Guided rafting trips can include 4 to 6 runs down the course, amounting to a mile of continuous rapids. Rafters ride a conveyor from the finish pond back up to the start pool, and don’t have to leave their boat to start again. The trip begins with outfitting and a pre-trip orientation talk. Rafters can paddle up to 90 minutes on the course during their 2 hour session, depending on comfort level, group preferences, etc.

Can I paddle my own boat on the course?

Absolutely! Canoeists and kayakers can purchase a day or season pass to access the whitewater course. All paddlers must check-in and wear a ‘bib’ each time they paddle the course – even season pass holders.

Can beginners paddle the course?

For kayaking, a good roll is encouraged in order to feel comfortable on the upper sections of the whitewater course. However, the pond provides an exciting and safe beginner level exposure to whitewater, and the moving water from the course creates a 'lazy river' current where you can feel the thrill of paddling for the first time. The actual whitewater course can is designed to eliminate some of the natural hazards of rivers (such as strainers, foot entrapment, pin rocks, etc...). In general, whitewater beginners are encouraged to take an ASCI kayak or canoe clinic, develop a kayak roll, and/or experience the course first in either a raft or a duckie (an inflatable kayak).

What is a Duckie and why should I try it?

Duckies are inflatable kayaks (IK), and can be enjoyed by most anyone regardless of skill or experience level. No roll or previous experience is required, but your first ducky trip must be with instruction. After that, you ducky on your own at a considerable discount.

What can I climb at ASCI?

ASCI’s 35-50 foot tall rock climbing cliffs at Fork Run are real sandstone rocks with wild and interesting holds. There are climbs appropriate for beginners and world-class experts. The Bouldering cave and the 360 problem area present a suite of V1-V8 challenges (beginner to Spiderman). These venues are only 10 minutes from ASCI’s mountaintop campus, and represent the most accessible climbing in Western Maryland. Fork Run is a public recreation area protected by a conservation easement and managed by ASCI, and provides an excellent area for beginners to learn to climb and to improve their technical skills.

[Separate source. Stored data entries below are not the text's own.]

-- ==== Sys2Proof/Machine/HostOps.lean ====
section
/-! DEFINITION. The host's operations, each one atomic transition (spec 00_scope.md R6, R11): `RESET`, `LOAD`,
`SET_KEYS`, `RESOLVE`, `TICK`, `DIRTY_ACK`; what each returns; the outputs readable between operations; and the one
function that performs any of the seven operations; runs of them. -/

namespace Sys2Proof.Machine

/-! ### RESET (70_reset_and_hazards.md R230, R232) -/

/-- The creation state again. `KEYS` is the host's and stays (R232); so do the model's own fields, which are no state of
the machine: what the host has still to issue, and which random bytes have been taken (log entries 1 and 2). -/
def State.doReset (s : State) : State :=
  { State.reset with keys := s.keys, draws := s.draws, schedule := s.schedule }

/-! ### LOAD (R234, R236) -/

/-- The result of `LOAD`. -/
inductive LoadResult where
  | loaded | rejected
  deriving DecidableEq, Repr

/-- `LOAD` is carried out: not in `FAULTED`, and not for a program that passes 0xFFF, unless such a program is to be
truncated (R234, D9, D19). -/
def loadAccepted (p : Params) (bytes : List Byte) (s : State) : Bool :=
  s.mode != .faulted && (Program.fits bytes || p.loadOverflow == .truncate)

/-- `LOAD(bytes)`: memory only, in any mode but `FAULTED` (R234, R236). -/
def State.doLoad (p : Params) (bytes : List Byte) (s : State) : State :=
  if loadAccepted p bytes s then
    { s with mem := Memory.writeRun s.mem Config.progBase (bytes.take Config.maxProgram) }
  else s

/-- What `LOAD(bytes)` returns. DESIGN CHOICE (log entry 33): for a program cut short under `LOAD_OVERFLOW = TRUNCATE`,
never on this hardware, the spec gives no result, and the model returns `loaded`. -/
def loadResult (p : Params) (bytes : List Byte) (s : State) : LoadResult :=
  if loadAccepted p bytes s then .loaded else .rejected

/-! ### SET_KEYS (44_keypad_and_timers.md R180) -/

/-- `KEYS[j] <- k[j]`, in every mode (R180, R208). -/
def State.doSetKeys (k : Vector Bool 16) (s : State) : State := { s with keys := k }

/-! ### RESOLVE (R184) -/

/-- The key pressed with the lowest index (R184). -/
def firstKey (keys : Vector Bool 16) : Option Nat := keys.toList.findIdx? fun down => down

/-- The result of `RESOLVE`. -/
inductive ResolveResult where
  | resolved (k : Nat) | stillWaiting | notWaiting
  deriving DecidableEq, Repr

/-- `RESOLVE`: while a key is awaited and one is down, its index goes to the target register and the core runs again;
otherwise nothing changes (R184). -/
def State.doResolve (s : State) : State :=
  match s.mode with
  | .awaitingKey t =>
    match firstKey s.keys with
    | some k => { s.writeV t (BitVec.ofNat 8 k) with mode := .running }
    | none => s
  | .running => s
  | .faulted => s

/-- What `RESOLVE` returns. -/
def resolveResult (s : State) : ResolveResult :=
  match s.mode with
  | .awaitingKey _ =>
    match firstKey s.keys with
    | some k => .resolved k
    | none => .stillWaiting
  | .running => .notWaiting
  | .faulted => .notWaiting

/-! ### TICK (60_exceptions.md R211 to R214) -/

/-- A timer's next count: one less, never below 0 (R211). -/
def countDown (b : Byte) : Byte := if b = 0 then 0 else b - 1

/-- `TICK` counts: not in `FAULTED` (R208), and while a key is awaited as `TICK_IN_WAIT` says (R212, D11). -/
def tickCounts (p : Params) (s : State) : Bool :=
  match s.mode with
  | .running => true
  | .awaitingKey _ => p.tickInWait
  | .faulted => false

/-- `TICK`: each timer, on its own, one down (R211). -/
def State.doTick (p : Params) (s : State) : State :=
  if tickCounts p s then { s with dt := countDown s.dt, st := countDown s.st } else s

/-- `sound_edge`, what `TICK` returns: this call takes `ST` from 1 to 0 (R211, R213). -/
def soundEdge (p : Params) (s : State) : Bool := tickCounts p s && s.st == 1

/-- The output `tone_on` (R214). -/
def State.toneOn (s : State) : Bool := s.st != 0

/-! ### DIRTY_ACK (43_display.md R167) -/

/-- `DIRTY <- 0`; no effect in `FAULTED` (R167, R208). -/
def State.doDirtyAck (s : State) : State := if s.mode = .faulted then s else { s with dirty := false }

/-! ### Any operation -/

/-- Perform one operation (00_scope.md section 5). -/
def operate (op : Op) (s : State) : Result :=
  match op with
  | .reset => .next s.doReset
  | .load bytes => .next (s.doLoad Params.hardware bytes)
  | .setKeys k => .next (s.doSetKeys k)
  | .cycle => cycle s
  | .resolve => .next s.doResolve
  | .tick => .next (s.doTick Params.hardware)
  | .dirtyAck => .next s.doDirtyAck

/-- What an operation returns to the host. -/
inductive Output where
  | nothing
  | cycled (r : CycleResult) (event : Option UnknownOpcode)
  | loaded (r : LoadResult)
  | resolved (r : ResolveResult)
  | ticked (soundEdge : Bool)
  deriving DecidableEq, Repr

/-- What an operation issued in state `s` returns: an output, not stored (10_state.md R40, log entry 22). -/
def output (op : Op) (s : State) : Output :=
  match op with
  | .reset => .nothing
  | .load bytes => .loaded (loadResult Params.hardware bytes s)
  | .setKeys _ => .nothing
  | .cycle => .cycled (cycleResult s) (cycleEvent s)
  | .resolve => .resolved (resolveResult s)
  | .tick => .ticked (soundEdge Params.hardware s)
  | .dirtyAck => .nothing

/-! ### Runs -/

/-- A run (00_scope.md R6): what stands after the first `n` of the operations `ops`, an infinite sequence of the host's
choosing, performed one after another from `s`. A finite run is a prefix of one (log entry 1). -/
def run (ops : Nat → Op) (s : State) : Nat → Result
  | 0 => .next s
  | n + 1 =>
    match run ops s n with
    | .next t => operate (ops n) t
    | .fault r => .fault r
    | .refused r => .refused r

/-! ### The next operation -/

/-- The operation the machine performs next: the first of the host's schedule, or `CYCLE` when the schedule holds none
(log entry 1). -/
def State.nextOp (s : State) : Op := s.schedule.headD .cycle

/-- The schedule without the operation performed next. -/
def State.unschedule (s : State) : State := { s with schedule := s.schedule.tail }

/-- Place an opcode where the next fetch reads it, and let the next operation be a fetch: its two bytes at `EA(PC)` and
`EA(PC+1)`, high byte first (20_memory.md R51), the core running and nothing scheduled before the `CYCLE`. -/
def State.placeOpcode (s : State) (op : Word) : State :=
  { s with
    mem := Memory.write (Memory.write s.mem (s.pc.toNat % Config.memSize) (highByte op))
      ((s.pc.toNat + 1) % Config.memSize) (lowByte op)
    mode := .running
    schedule := [] }

end Sys2Proof.Machine
end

What about inclement weather?

ASCI leads trips regardless of the weather with the exception of weather conditions deemed dangerous by ASCI staff. Dangerous conditions include but are not limited to electrical storms, high winds, extremely cold temperatures and other severe weather conditions. Should severe weather conditions occur within the first hour of your trip, the trip may be delayed or rescheduled. Severe conditions occurring after the first hour will result in a delay and we will attempt to complete the full duration of your trip. If the severe weather occurs during the last 30 minutes of your scheduled trip, it will be considered a full trip. Sorry, refunds or rain checks are not offered for weather related events.

What time should I arrive for a rafting trip?

We ask all clients to arrive 30 minutes prior to trip start time – this is to ensure enough time to prepare for the trip. Any clients arriving late run the risk of being put on stand-by for the next available trip or missing their trip and losing deposit (see cancellations above).

What should I wear while rafting or climbing?

Rafting – be prepared to get wet (where a bathing suit and/or synthetic layers), and if it is windy you will need to wear a splash jacket or some kind of shell to stay warm. Comfort wear is available to rent for $12 – this includes neoprene booties, a wetsuit, and a splash jacket. All rafters must wear shoes – no crocs, open-toed sandals or flip flops.

Climbing – bring layers and a wind shell to stay warm (if weather is cool). Climbing requires that you wear a harness, and it works best with long pants. Climbing shoes are provided.